§ Problem description: Give back every record below, character for character.

§ Excerpted data:
-- ==== Sys2Proof/Config.lean ====
section
/-! DEFINITION. The fixed sizes of the part and its FREE VALUES: constants without a body, for the few values that
the manual leaves unstated. Nothing can be proved of a free value, so a claim holds whatever it is. -/

namespace Sys2Proof.Config

/-- The last campus minute, day 11,650, 20:15 (00_scope.md, Campus time; R4). -/
def maxMinute : Nat := 16777215

/-- The number of slots of the record pool (R14). -/
def poolSlots : Nat := 32768

/-- The number of entries of a kitchen's window ring (R110). -/
def ringSize : Nat := 336

/-- The greatest value of a stamp counter, where it stays (R100). -/
def maxStamp : Nat := 4294967295

/-- FREE VALUE (log entry 12): the code or tag byte that the response to a BAD_FRAME echoes when the transaction
ended before that byte was received. R178 echoes the bytes "as they were received"; none was. -/
opaque freeByte : Nat → Byte

/-- FREE VALUE (log entry 13): whether an item whose presence byte is neither 0 nor 1 is taken as present. R186
gives a meaning to 0 and to 1 alone. -/
opaque presence : Byte → Bool

/-- FREE VALUE (log entry 14): the three-byte minute sent for a minute that lies outside 0..16,777,215 (a
turnaround-until or a hold expiry past the end of the campus range, a free-until before its beginning). -/
opaque minuteOutside : Int → Nat

end Sys2Proof.Config
end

§ Result for this exercise:
-- ==== Sys2Proof/Config.lean ====
section
/-! DEFINITION. The fixed sizes of the part and its FREE VALUES: constants without a body, for the few values that
the manual leaves unstated. Nothing can be proved of a free value, so a claim holds whatever it is. -/

namespace Sys2Proof.Config

/-- The last campus minute, day 11,650, 20:15 (00_scope.md, Campus time; R4). -/
def maxMinute : Nat := 16777215

/-- The number of slots of the record pool (R14). -/
def poolSlots : Nat := 32768

/-- The number of entries of a kitchen's window ring (R110). -/
def ringSize : Nat := 336

/-- The greatest value of a stamp counter, where it stays (R100). -/
def maxStamp : Nat := 4294967295

/-- FREE VALUE (log entry 12): the code or tag byte that the response to a BAD_FRAME echoes when the transaction
ended before that byte was received. R178 echoes the bytes "as they were received"; none was. -/
opaque freeByte : Nat → Byte

/-- FREE VALUE (log entry 13): whether an item whose presence byte is neither 0 nor 1 is taken as present. R186
gives a meaning to 0 and to 1 alone. -/
opaque presence : Byte → Bool

/-- FREE VALUE (log entry 14): the three-byte minute sent for a minute that lies outside 0..16,777,215 (a
turnaround-until or a hold expiry past the end of the campus range, a free-until before its beginning). -/
opaque minuteOutside : Int → Nat

end Sys2Proof.Config
end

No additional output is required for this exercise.